Of course, we are always happy about pull request :D


-Matthias

On 12/18/17 1:27 PM, Artur Mrozowski wrote:
> Yes, sounds like it. We run into problems at exactly same spot using BEAM
> as well, although in that case it resulted in data loss.
> 
> Thank you Matthias. Doesn't sound like it's going to be resolved any time
> soon, does it?
> 
> /Artur
> 
> On Mon, Dec 18, 2017 at 8:11 PM, Matthias J. Sax <matth...@confluent.io>
> wrote:
> 
>> I think you are hitting: https://issues.apache.org/jira/browse/KAFKA-4609
>>
>>
>> -Matthias
>>
>> On 12/18/17 1:52 AM, Artur Mrozowski wrote:
>>> Hi Bill,
>>>
>>>  I am actually referring to duplicates as completely identical records. I
>>> can observe it when I convert result of left join between KTables to
>>> stream. The resulting stream will often contain identical messages.
>>> For example we have
>>>
>>> KTable<String,ArrayList> left
>>> {"claimcounter": 0, "claimreporttime": 55948.33110985625, "claimnumber":
>>> "3_0", "claimtime": 708.521153490306}
>>>
>>> and KTable <String,ArrayList> right
>>>
>>> {"claimcounter": 0, "paytime": 55960.226718985265, "claimnumber": "3_0",
>>> "payment": 847015.1437781961}
>>>
>>> When I leftjoin theses two objects the result in the state store will be
>> an
>>> object containing two  ArrayLists left and right, like this
>>>
>>> {"claimList":{"lst":[{"claimnumber":"3_0","claimtime"

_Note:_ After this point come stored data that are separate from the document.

/-- The tile that a header and an image hold (R159). -/
def tileOf (h : TileHeader) (img : List Byte) : Tile :=
  let a := img.toArray
  let n := formBytes h.format h.form h.nnz
  { format := h.format, rows := h.rows, cols := h.cols
    codes := codeArray (storedCodes h.format h.form h.nnz a)
    scales := (slice img (n - fmtScales h.format) (fmtScales h.format)).toArray
    nnz := h.nnz, nonfinite := bitAt h.formByte 2 }

/-- ROW_PTR[i] of a CSR image. -/
def csrPtr (img : Array Byte) (i : Nat) : Nat := (img.getD (2 * i) 0).toNat + 256 * (img.getD (2 * i + 1) 0).toNat

/-- Check 0x06, BOUNDS. -/
def boundsBad (h : TileHeader) (img : Array Byte) : Bool :=
  match h.form with
  | 0 => false
  | 1 => (places 64 64).any fun p => bitOf img (64 * p.1 + p.2) && (decide (h.rows ≤ p.1) || decide (h.cols ≤ p.2))
  | 2 => (storedCodes h.format 2 h.nnz img).any fun x =>
      decide (x.2.2 ≠ 0) && (decide (h.rows ≤ x.1) || decide (h.cols ≤ x.2.1))
  | _ => (storedCodes h.format 3 h.nnz img).any (fun x => decide (h.rows ≤ x.1) || decide (h.cols ≤ x.2.1))
      || (List.range h.nnz).any fun e => decide (64 ≤ (img.getD (144 + e) 0).toNat)

/-- Check 0x07, ORDER. -/
def orderBad (h : TileHeader) (img : Array Byte) : Bool :=
  decide (h.form = 3) && (decide (csrPtr img 0 ≠ 0) || decide (csrPtr img 64 ≠ h.nnz)
    || (List.range 64).any fun r => decide (csrPtr img (r + 1) < csrPtr img r)
      || (List.range (csrPtr img (r + 1) - csrPtr img r - 1)).any fun k =>
          decide ((img.getD (144 + csrPtr img r + k + 1) 0).toNat ≤ (img.getD (144 + csrPtr img r + k) 0).toNat))

/-- Check 0x08, PATTERN. -/
def patternBad (h : TileHeader) (img : Array Byte) : Bool :=
  decide (h.form = 2) && (List.range 1024).any fun q =>
    let e := bitsAt (img.getD (q / 2) 0).toNat (4 * (q % 2)) 4
    decide (e / 4 ≤ e % 4)

/-- Check 0x09, CODE; elements outside the valid rows and columns are not read (R112). -/
def codeBad (t : Tile) : Bool :=
  (decide (t.format = 0x0C) && (places t.rows t.cols).any fun p => decide (t.code p.1 p.2 = 2))
    || (fmtMj t.format && (List.range 256).any fun i => decide (127 ≤ t.scaleByte i))

/-- NNZ and MAX_ROW_NNZ as decoding recounts them (R163): the valid codes that the image stores and that are not 0, so that two codes
at one place count twice and PATTERN or ORDER tells them. -/
def recount (h : TileHeader) (t : Tile) (img : Array Byte) : Nat × Nat :=
  if h.form < 2 then (t.countNnz, t.countMaxRow)
  else
    let rs := ((storedCodes h.format h.form h.nnz img).filter fun x =>
      decide (x.2.2 ≠ 0) && decide (x.1 < h.rows) && decide (x.2.1 < h.cols)).map (·.1)
    (rs.length, ((List.range h.rows).map fun r => (rs.filter fun x => decide (x = r)).length).foldl max 0)

/-- The first check of R163 that a tile fails, 1 to 9, or the decoded tile. `accepts` says which formats the engine
reads, `format` is the handle's, `shape` whether the header's shape fits the handle and the operation. -/
def checkTile (accepts : Nat → Bool) (format : Nat) (shape : Nat → Nat → Bool) (h : TileHeader) (img : List Byte) :
    Except Nat Tile :=
  if h.format ≠ format ∨ accepts h.format = false then .error 1
  else if h.reserved ∨ h.rows * h.cols < h.nnz ∨ 64 < h.maxRow then .error 2
  else if shape h.rows h.cols = false then .error 3
  else if h.imageBytes ≠ formBytes h.format h.form h.nnz then .error 4
  else
    let a := img.toArray
    let t := tileOf h img
    if recount h t a ≠ (h.nnz, h.maxRow) ∨ t.isNonfinite ≠ h.formByte.testBit 2
        ∨ (h.form = 1 ∧ ((List.range 4096).filter fun i => bitOf a i).length ≠ h.nnz) then .error 5
    else if boundsBad h a then .error 6
    else if orderBad h a then .error 7
    else if patternBad h a then .error 8
    else if codeBad t then .error 9
    else .ok t

/-! ### Writing a tile image (R160, R161) -/

/-- The codes of one row, zero outside the valid columns. -/
def Tile.rowCodes (t : Tile) (r : Nat) : List Nat :=
  (List.range 64).map fun c => if r < t.rows ∧ c < t.cols then t.code r c else 0

/-- The non-zero places of a tile, row-major. -/
def Tile.present (t : Tile) : List (Nat × Nat) := (places t.rows t.cols).filter fun p => decide (t.code p.1 p.2 ≠ 0)

/-- Positions of a group's two stored codes (R157): its non-zero positions, filled up with the lowest others, rising. -/
def groupPair (nz : List Nat) : Nat × Nat :=
  let rest := (List.range 4).filter fun i => !(nz.contains i)
  match nz with
  | a :: b :: _ => (a, b)
  | [a] => (min a (rest.getD 0 0), max a (rest.getD 0 0))
  | [] => (0, 1)

/-- Non-zero positions of group `g` of row `r`. -/
def Tile.groupNz (t : Tile) (r g : Nat) : List Nat :=
  (List.range 4).filter fun i => decide (r < t.rows) && decide (4 * g + i < t.cols) && decide (t.code r (4 * g + i) ≠ 0)

/-- Whether every group holds at most two non-zero codes (R160). -/
def Tile.fits24 (t : Tile) : Bool := (places 64 16).all fun p => decide ((t.groupNz p.1 p.2).length ≤ 2)

/-- The image of a form, without its header (R155 to R158). -/
def Tile.image (t : Tile) (form : Nat) : List Byte :=
  let b := fmtBits t.format
  let sc := t.scales.toList
  match form with
  | 0 => packCodes b ((List.range 64).flatMap t.rowCodes) ++ sc
  | 1 =>
    let map := (List.range 64).flatMap fun r => packCodes 1 ((t.rowCodes r).map fun x => if x = 0 then 0 else 1)
    let cs := packCodes b (t.present.map fun p => t.code p.1 p.2)
    map ++ slice cs 0 (roundUp cs.length 16) ++ sc
  | 2 =>
    let ps := (places 64 16).map fun p => (p, groupPair (t.groupNz p.1 p.2))
    let at' := fun (p : Nat × Nat) (i : Nat) => if p.1 < t.rows ∧ 4 * p.2 + i < t.cols then t.code p.1 (4 * p.2 + i) else 0
    packCodes 4 (ps.map fun x => x.2.1 + 4 * x.2.2)
      ++ packCodes b (ps.flatMap fun x => [at' x.1 x.2.1, at' x.1 x.2.2]) ++ sc
  | _ =>
    let cs := packCodes b (t.present.map fun p => t.code p.1 p.2)
    let ptr := (List.range 65).flatMap fun r => leBytes 2 (t.present.filter fun p => decide (p.1 < r)).length
    let cols := t.present.map fun p => BitVec.ofNat 8 p.2
    ptr ++ List.replicate 14 0 ++ slice cols 0 (roundUp cols.length 16) ++ slice cs 0 (roundUp cs.length 16) ++ sc

/-- The form a writer stores (R160): the smallest, the lower code on a tie, a sparse one only when strictly smaller. -/
def Tile.chosenForm (t : Tile) (nnz : Nat) : Nat :=
  let cands := [1] ++ (if t.fits24 then [2] else []) ++ [3]
  cands.foldl (fun best f => if formBytes t.format f nnz < formBytes t.format best nnz then f else best) 0

/-- The stored bytes of a tile in a form: header and image (R152, R154). -/
def Tile.encodeAs (t : Tile) (form : Nat) : List Byte :=
  let nnz := t.countNnz
  let fallback := decide (form = 0) && (fmtThreshold t.format).elim false fun th => decide (nnz * 4096 ≤ th * (t.rows * t.cols))
  leBytes 1 t.format ++ leBytes 1 (form + (if t.isNonfinite then 4 else 0) + (if fallback then 8 else 0))
    ++ leBytes 1 (t.rows - 1) ++ leBytes 1 (t.cols - 1) ++ leBytes 2 nnz ++ leBytes 2 (formBytes t.format form nnz)
    ++ leBytes 1 t.countMaxRow ++ List.replicate 7 0 ++ t.image form

/-- The stored bytes of a tile in the form that its writer chooses (R160). -/
def Tile.encode (t : Tile) : List Byte := t.encodeAs (t.chosenForm t.countNnz)

/-! ### Quantisation (R79, R80, R84, R92 to R95) -/

/-- Adds a written element to the counts of R102. -/
def Tally.add (y : Tally) (x : Val) (c : Conv) : Tally :=
  { elements := y.elements + 1
    zero := y.zero + (if c.val.isZero then 1 else 0)
    zeroed := y.zeroed + (if c.zeroed then 1 else 0)
    flushed := y.flushed + (if c.flushed then 1 else 0)
    overflow := y.overflow + (if c.ovf then 1 else 0)
    saturated := y.saturated + (if c.sat then 1 else 0)
    amax := max y.amax (amaxBits x)
    flags := y.flags ||| c.flags }

/-- Sums of two counts. -/
def Tally.join (a b : Tally) : Tally :=
  { elements := a.elements + b.elements, zero := a.zero + b.zero, zeroed := a.zeroed + b.zeroed
    flushed := a.flushed + b.flushed, overflow := a.overflow + b.overflow, saturated := a.saturated + b.saturated
    amax := max a.amax b.amax, flags := a.flags ||| b.flags }

/-- The rounding of the element with logical index `i` under a plan (R92, R97). -/
def WritePlan.mode (w : WritePlan) (i : Nat) : RMode :=
  if w.stochastic then .sr (roundingBits w.seed w.tensor w.step i) else .rne

/-- The larger of two magnitudes. -/
def magMax (a b : Nat × Int) : Nat × Int := if magLe a.1 a.2 b.1 b.2 then b else a

/-- The largest finite magnitude of a list of values as m × 2^e. -/
def amaxOf (xs : List Val) : Nat × Int :=
  xs.foldl (fun a v => match v with
    | .fin _ m e => magMax a (m, e)
    | _ => a) (0, 0)

/-- The smallest k from −127 to 127 with amax ≤ M × 2^k, as an E8M0 code; 0x7F for an amax of 0; 254 where none is large
enough (R84). -/
def blockScale (amax m : Nat × Int) : Nat :=
  if amax.1 = 0 then 0x7F
  else ((List.range 255).find? fun (c : Nat) => magLe amax.1 amax.2 m.1 (m.2 + (c : Int) - 127)).getD 254

/-- The smallest UE4M3 code s with amax ≤ M × s × 2^e (R84); 0 for an all-zero sub-block. -/
def subScale (zero : Bool) (amax m : Nat × Int) (e : Int) : Nat :=
  if zero then 0
  else
    ((List.range 126).find? fun c => match e4m3.decode (c + 1) with
      | .fin _ sm se => magLe amax.1 amax.2 (m.1 * sm) (m.2 + se + e)
      | _ => false).elim 126 (· + 1)

/-- An element converted to a format at a scale ±num/den (a positive fraction) (R92 to R95). -/
def convScaled (f : Nat) (ctx : Ctx) (mode : RMode) (sn sd : Nat) (x : Val) : Conv :=
  match fmtFlt f, x with
  | some g, .fin n m e => let r := ratOf m e; g.convRat ctx mode false n (r.1 * sd) (r.2 * sn)
  | some g, v => g.conv ctx mode false v
  | none, .fin n m e => let r := ratOf m e; intConv (fmtBits f) (fmtIntMax f) mode n (r.1 * sd) (r.2 * sn)
  | none, .inf n =>
    { code := if n then 2 ^ fmtBits f - fmtIntMax f else fmtIntMax f, val := .fin n (fmtIntMax f) 0
      flags := flOverflow + flSaturated, ovf := true, sat := true }
  | none, .nan _ => { flags := flInvalid }

/-- Whether a format writes a NaN through its scale (R93): it has no infinity. -/
def nanByScale (f : Nat) : Bool := (fmtFlt f).elim true fun g => !g.hasInf

/-- Counts the elements of a block that a NaN made NaN (R93). -/
def nanTally (n : Nat) : Tally := { elements := n, flags := flInvalid }

/-- A non-finite element of a row that has no finite value: it reads as +0 (R80). -/
def rowSpecial (x : Val) : Conv :=
  if x.isNan then { flags := flInvalid } else { flags := flOverflow + flSaturated, ovf := true, sat := true, zeroed := true }

/-- The FP32 minimum or maximum of a row of values that need not be FP32 numbers (R80), rounded outward (DESIGN CHOICE,
assumption 154). -/
def rowBound (mode : RMode) (x : Val) : Val := (fp32.conv { sat := true } mode false x).val

/-- The code of a finite value of a row under a scale sn/sd, negative where `sneg` (R80): (x − offset) / scale rounded, bounded by
the codes 0 and `top`. With a zero scale a value that is not below the offset has code 0. -/
def rowCode (top : Nat) (mode : RMode) (offset : Val) (sneg : Bool) (sn sd : Nat) (x : Val) : Nat × Nat × Bool :=
  match (exactAdd .rne x offset.neg).1 with
  | .fin neg m e =>
    let q := ratOf m e
    let below := decide (m ≠ 0) && (if sn = 0 then neg else xor neg sneg)
    let k := roundAt mode false (q.1 * sd) (q.2 * sn) 0
    if below then (0, flOverflow + flSaturated + flInexact, true)
    else if sn = 0 then (0, 0, false)
    else if top * (q.2 * sn) < q.1 * sd then (top, flOverflow + flSaturated + flInexact, true)
    else (min k.1 top, if k.2 then flInexact else 0, false)
  | _ => (0, 0, false)

/-- A row of values as ROW8 or ROW4 (R80): scale and offset codes, element codes and counts. -/
def quantRow (f : Nat) (modes : List RMode) (xs : List Val) : Nat × Nat × List Nat × Tally :=
  let top := if f = 0x0D then 255 else 15
  let fins := xs.filter Val.isFinite
  match fins with
  | [] => (0, 0, xs.map (fun x => if x = .inf false then top else 0),
      xs.foldl (fun y x => y.add x (rowSpecial x)) {})
  | a :: r =>
    let lo := r.foldl (fun p q => (valMin p q).1) a
    let hi := r.foldl (fun p q => (valMax p q).1) a
    let off := (fp16.conv { sat := true } .rtn true (rowBound .rtn lo))
    let diff := (exactAdd .rne (rowBound .rtp hi) off.val.neg).1
    let eqs := lo.eq hi
    let sc : Conv := match diff with
      | .fin n m e => if eqs then {} else let q := ratOf m e; fp16.convRat { sat := true } .rtp true n q.1 (q.2 * top)
      | _ => {}
    let s := match sc.val with
      | .fin n m e => (n, ratOf m e)
      | _ => (false, 0, 1)
    let one := fun (mode : RMode) (x : Val) =>
      let fix := fun (code flags : Nat) (ovf : Bool) =>
        let v := rowValue sc.val off.val code
        ({ code := code, val := v, flags := flags, ovf := ovf, sat := ovf, zeroed := v.isZero && !x.isNan && !x.isZero } : Conv)
      match x with
      | .nan _ => fix 0 flInvalid false
      | .inf n => fix (if n then 0 else top) (flOverflow + flSaturated) true
      | .fin _ _ _ =>
        let c := rowCode top mode off.val s.1 s.2.1 s.2.2 x
        fix c.1 c.2.1 c.2.2
    let cs := modes.zipWith one xs
    (sc.code, off.code, cs.map (·.code), (xs.zip cs).foldl (fun y p => y.add p.1 p.2) {})

/-- A block of elements at one scale: codes and counts. -/
def quantBlock (f : Nat) (ctx : Ctx) (sn sd : Nat) (xs : List (RMode × Val)) : List Nat × Tally :=
  let cs := xs.map fun x => convScaled f ctx x.1 sn sd x.2
  (cs.map (·.code), (xs.zip cs).foldl (fun y p => y.add p.1.2 p.2) {})

/-- The amax that chooses a block scale (R84): PREV_AMAX where the plan has one, else the block's own. A block
without a valid element is all-zero. -/
def WritePlan.amax (w : WritePlan) (xs : List Val) : Nat × Int :=
  match w.prevAmax with
  | none => amaxOf xs
  | some b => if xs.isEmpty then (0, 0) else match fp32.decode b with
    | .fin _ m e => if m = 0 then amaxOf xs else (m, e)
    | _ => amaxOf xs

/-- 2^k as a fraction. -/
def pow2Rat (k : Int) : Nat × Nat := ratOf 1 k

/-- One MX block: its scale byte, codes and counts (R84, R93). -/
def quantMx (w : WritePlan) (xs : List (RMode × Val)) : Nat × List Nat × Tally :=
  if nanByScale w.format ∧ xs.any (·.2.isNan) then (255, xs.map fun _ => 0, nanTally xs.length)
  else
    let k := blockScale (w.amax (xs.map (·.2))) (fmtMax w.format)
    let p := pow2Rat ((k : Int) - 127)
    let q := quantBlock w.format w.ctx p.1 p.2 xs
    (k, q.1, q.2)

/-- One MJ sub-block under tile exponent code `x`: its sub-scale, codes and counts. -/
def quantSub (w : WritePlan) (x : Nat) (xs : List (RMode × Val)) : Nat × List Nat × Tally :=
  let s := subScale (xs.all (·.2.isZero)) (amaxOf (xs.map (·.2))) (fmtMax w.format) ((x : Int) - 127)
  let p := match e4m3.decode s with
    | .fin _ m e => if m = 0 then pow2Rat 0 else ratOf m (e + (x : Int) - 127)
    | _ => pow2Rat 0
  let q := quantBlock w.format w.ctx p.1 p.2 xs
  (s, q.1, q.2)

>> :"708.521153490306","claimreporttime":"55948.33110985625","claimcounter":"
>> 0"}]},"paymentList":{"lst":[{"payment":847015.1437781961,"
>> paytime":55960.226718985265,"claimcounter":0,"claimnumber":"3_0"}]}}
>>>
>>> But I want to continue processing the results by using groupBy and
>>> aggregate so I convert reuslt of the leftjoin to stream. Now the
>> resulting
>>> reparation and changelog topics,most of the time, will contain two
>>> identical messages, like this
>>>
>>> {"claimList":{"lst":[{"claimnumber":"3_0","claimtime"
>> :"708.521153490306","claimreporttime":"55948.33110985625","claimcounter":"
>> 0"}]},"paymentList":{"lst":[{"payment":847015.1437781961,"
>> paytime":55960.226718985265,"claimcounter":0,"claimnumber":"3_0"}]}}
>>> {"claimList":{"lst":[{"claimnumber":"3_0","claimtime"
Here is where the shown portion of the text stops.